▶ TASK DETAILS
Repeat exactly the lines of the listing below, please, starting with the first and ending with the line containing "if_true, Memory.risingFrom, Bool.and_eq_true, decide_eq_true_eq]"; leave out the rest.

● ● ●

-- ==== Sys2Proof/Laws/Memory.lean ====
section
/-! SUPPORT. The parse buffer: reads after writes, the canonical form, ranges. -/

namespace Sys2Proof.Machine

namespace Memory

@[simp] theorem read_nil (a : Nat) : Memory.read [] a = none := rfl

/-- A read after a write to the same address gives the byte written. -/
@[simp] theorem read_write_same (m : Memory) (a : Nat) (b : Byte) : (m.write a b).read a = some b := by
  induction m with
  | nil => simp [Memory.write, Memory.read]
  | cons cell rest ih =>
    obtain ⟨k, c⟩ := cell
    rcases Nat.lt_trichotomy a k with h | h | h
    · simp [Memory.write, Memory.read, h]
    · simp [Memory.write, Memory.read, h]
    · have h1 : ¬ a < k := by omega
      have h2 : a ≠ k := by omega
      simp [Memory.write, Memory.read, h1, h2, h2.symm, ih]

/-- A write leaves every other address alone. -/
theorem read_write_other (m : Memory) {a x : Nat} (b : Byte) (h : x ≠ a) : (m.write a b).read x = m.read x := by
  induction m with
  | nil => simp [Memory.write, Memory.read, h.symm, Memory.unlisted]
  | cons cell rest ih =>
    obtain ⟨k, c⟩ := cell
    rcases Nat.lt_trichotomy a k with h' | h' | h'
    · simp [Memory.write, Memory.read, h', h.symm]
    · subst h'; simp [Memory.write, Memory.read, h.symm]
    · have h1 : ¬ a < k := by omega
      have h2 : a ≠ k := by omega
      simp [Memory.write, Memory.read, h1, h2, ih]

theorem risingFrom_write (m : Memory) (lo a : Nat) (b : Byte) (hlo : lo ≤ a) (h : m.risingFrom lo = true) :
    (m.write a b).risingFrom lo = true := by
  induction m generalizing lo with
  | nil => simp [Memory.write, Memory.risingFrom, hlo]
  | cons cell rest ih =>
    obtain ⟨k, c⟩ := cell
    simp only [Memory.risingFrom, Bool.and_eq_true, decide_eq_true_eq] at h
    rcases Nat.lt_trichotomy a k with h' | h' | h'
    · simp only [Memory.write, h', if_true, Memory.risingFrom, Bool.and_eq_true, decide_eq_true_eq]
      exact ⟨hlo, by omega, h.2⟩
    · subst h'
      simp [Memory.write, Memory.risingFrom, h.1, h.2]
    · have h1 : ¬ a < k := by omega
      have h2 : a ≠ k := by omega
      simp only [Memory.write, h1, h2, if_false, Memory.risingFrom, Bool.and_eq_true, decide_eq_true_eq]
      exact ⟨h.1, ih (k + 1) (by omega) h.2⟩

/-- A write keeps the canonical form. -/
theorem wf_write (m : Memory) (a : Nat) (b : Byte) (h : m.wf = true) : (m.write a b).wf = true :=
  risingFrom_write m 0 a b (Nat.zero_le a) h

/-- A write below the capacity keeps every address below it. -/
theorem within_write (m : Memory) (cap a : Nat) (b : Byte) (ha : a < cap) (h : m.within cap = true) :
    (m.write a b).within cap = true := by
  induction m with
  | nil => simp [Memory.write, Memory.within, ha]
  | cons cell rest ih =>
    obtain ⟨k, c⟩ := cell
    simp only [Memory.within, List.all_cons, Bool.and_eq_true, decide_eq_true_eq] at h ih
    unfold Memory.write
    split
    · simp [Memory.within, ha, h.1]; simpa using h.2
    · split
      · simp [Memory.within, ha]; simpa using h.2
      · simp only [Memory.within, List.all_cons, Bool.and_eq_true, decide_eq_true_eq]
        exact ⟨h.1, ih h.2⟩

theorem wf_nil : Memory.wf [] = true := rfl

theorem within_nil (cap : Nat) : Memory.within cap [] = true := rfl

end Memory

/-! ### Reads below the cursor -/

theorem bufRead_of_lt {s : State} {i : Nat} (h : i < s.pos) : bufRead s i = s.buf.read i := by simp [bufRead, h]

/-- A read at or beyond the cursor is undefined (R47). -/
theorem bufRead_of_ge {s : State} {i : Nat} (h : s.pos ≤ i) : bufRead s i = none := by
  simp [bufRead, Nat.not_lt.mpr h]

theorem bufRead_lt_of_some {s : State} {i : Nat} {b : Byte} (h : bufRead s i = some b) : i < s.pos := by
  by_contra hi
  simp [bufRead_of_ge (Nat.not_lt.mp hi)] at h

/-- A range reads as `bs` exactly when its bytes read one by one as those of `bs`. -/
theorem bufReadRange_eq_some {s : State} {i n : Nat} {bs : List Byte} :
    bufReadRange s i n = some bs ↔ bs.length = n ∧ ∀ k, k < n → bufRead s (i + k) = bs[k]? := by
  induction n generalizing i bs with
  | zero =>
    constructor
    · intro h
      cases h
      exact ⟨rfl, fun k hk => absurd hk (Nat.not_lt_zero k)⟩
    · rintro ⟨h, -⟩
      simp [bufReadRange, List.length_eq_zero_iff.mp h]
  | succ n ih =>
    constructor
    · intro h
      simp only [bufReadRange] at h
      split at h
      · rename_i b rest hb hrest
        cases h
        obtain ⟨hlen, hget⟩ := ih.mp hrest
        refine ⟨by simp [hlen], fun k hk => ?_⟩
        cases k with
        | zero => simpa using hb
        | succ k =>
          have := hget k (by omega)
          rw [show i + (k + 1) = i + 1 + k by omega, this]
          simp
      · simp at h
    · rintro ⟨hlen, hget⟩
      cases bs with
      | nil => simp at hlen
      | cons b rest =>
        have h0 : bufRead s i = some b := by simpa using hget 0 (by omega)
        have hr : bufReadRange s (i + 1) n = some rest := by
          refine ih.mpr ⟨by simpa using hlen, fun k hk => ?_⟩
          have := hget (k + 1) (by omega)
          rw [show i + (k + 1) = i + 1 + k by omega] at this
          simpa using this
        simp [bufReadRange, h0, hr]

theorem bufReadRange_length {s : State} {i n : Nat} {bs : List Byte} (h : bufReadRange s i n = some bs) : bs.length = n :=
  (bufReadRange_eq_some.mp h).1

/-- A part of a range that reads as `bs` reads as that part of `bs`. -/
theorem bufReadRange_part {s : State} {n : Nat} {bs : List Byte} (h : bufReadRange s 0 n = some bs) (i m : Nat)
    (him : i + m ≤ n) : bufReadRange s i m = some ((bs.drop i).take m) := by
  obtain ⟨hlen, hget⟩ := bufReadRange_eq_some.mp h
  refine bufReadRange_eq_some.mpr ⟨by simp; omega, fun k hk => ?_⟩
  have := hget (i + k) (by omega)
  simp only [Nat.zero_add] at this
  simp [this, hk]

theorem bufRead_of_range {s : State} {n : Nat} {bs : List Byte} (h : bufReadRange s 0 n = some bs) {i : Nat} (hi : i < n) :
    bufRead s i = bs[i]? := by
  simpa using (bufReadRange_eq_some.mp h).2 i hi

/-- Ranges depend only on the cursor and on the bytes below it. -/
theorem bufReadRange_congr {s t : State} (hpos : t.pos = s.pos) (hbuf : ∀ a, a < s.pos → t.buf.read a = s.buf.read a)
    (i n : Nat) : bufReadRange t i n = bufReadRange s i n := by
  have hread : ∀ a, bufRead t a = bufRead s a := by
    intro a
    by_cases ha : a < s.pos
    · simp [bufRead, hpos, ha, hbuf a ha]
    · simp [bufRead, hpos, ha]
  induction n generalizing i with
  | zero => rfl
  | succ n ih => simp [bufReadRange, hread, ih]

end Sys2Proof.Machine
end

● ● ●

▶ RESULT OF THIS TASK
-- ==== Sys2Proof/Laws/Memory.lean ====
section
/-! SUPPORT. The parse buffer: reads after writes, the canonical form, ranges. -/

namespace Sys2Proof.Machine

namespace Memory

@[simp] theorem read_nil (a : Nat) : Memory.read [] a = none := rfl

/-- A read after a write to the same address gives the byte written. -/
@[simp] theorem read_write_same (m : Memory) (a : Nat) (b : Byte) : (m.write a b).read a = some b := by
  induction m with
  | nil => simp [Memory.write, Memory.read]
  | cons cell rest ih =>
    obtain ⟨k, c⟩ := cell
    rcases Nat.lt_trichotomy a k with h | h | h
    · simp [Memory.write, Memory.read, h]
    · simp [Memory.write, Memory.read, h]
    · have h1 : ¬ a < k := by omega
      have h2 : a ≠ k := by omega
      simp [Memory.write, Memory.read, h1, h2, h2.symm, ih]

/-- A write leaves every other address alone. -/
theorem read_write_other (m : Memory) {a x : Nat} (b : Byte) (h : x ≠ a) : (m.write a b).read x = m.read x := by
  induction m with
  | nil => simp [Memory.write, Memory.read, h.symm, Memory.unlisted]
  | cons cell rest ih =>
    obtain ⟨k, c⟩ := cell
    rcases Nat.lt_trichotomy a k with h' | h' | h'
    · simp [Memory.write, Memory.read, h', h.symm]
    · subst h'; simp [Memory.write, Memory.read, h.symm]
    · have h1 : ¬ a < k := by omega
      have h2 : a ≠ k := by omega
      simp [Memory.write, Memory.read, h1, h2, ih]

theorem risingFrom_write (m : Memory) (lo a : Nat) (b : Byte) (hlo : lo ≤ a) (h : m.risingFrom lo = true) :
    (m.write a b).risingFrom lo = true := by
  induction m generalizing lo with
  | nil => simp [Memory.write, Memory.risingFrom, hlo]
  | cons cell rest ih =>
    obtain ⟨k, c⟩ := cell
    simp only [Memory.risingFrom, Bool.and_eq_true, decide_eq_true_eq] at h
    rcases Nat.lt_trichotomy a k with h' | h' | h'
    · simp only [Memory.write, h', if_true, Memory.risingFrom, Bool.and_eq_true, decide_eq_true_eq]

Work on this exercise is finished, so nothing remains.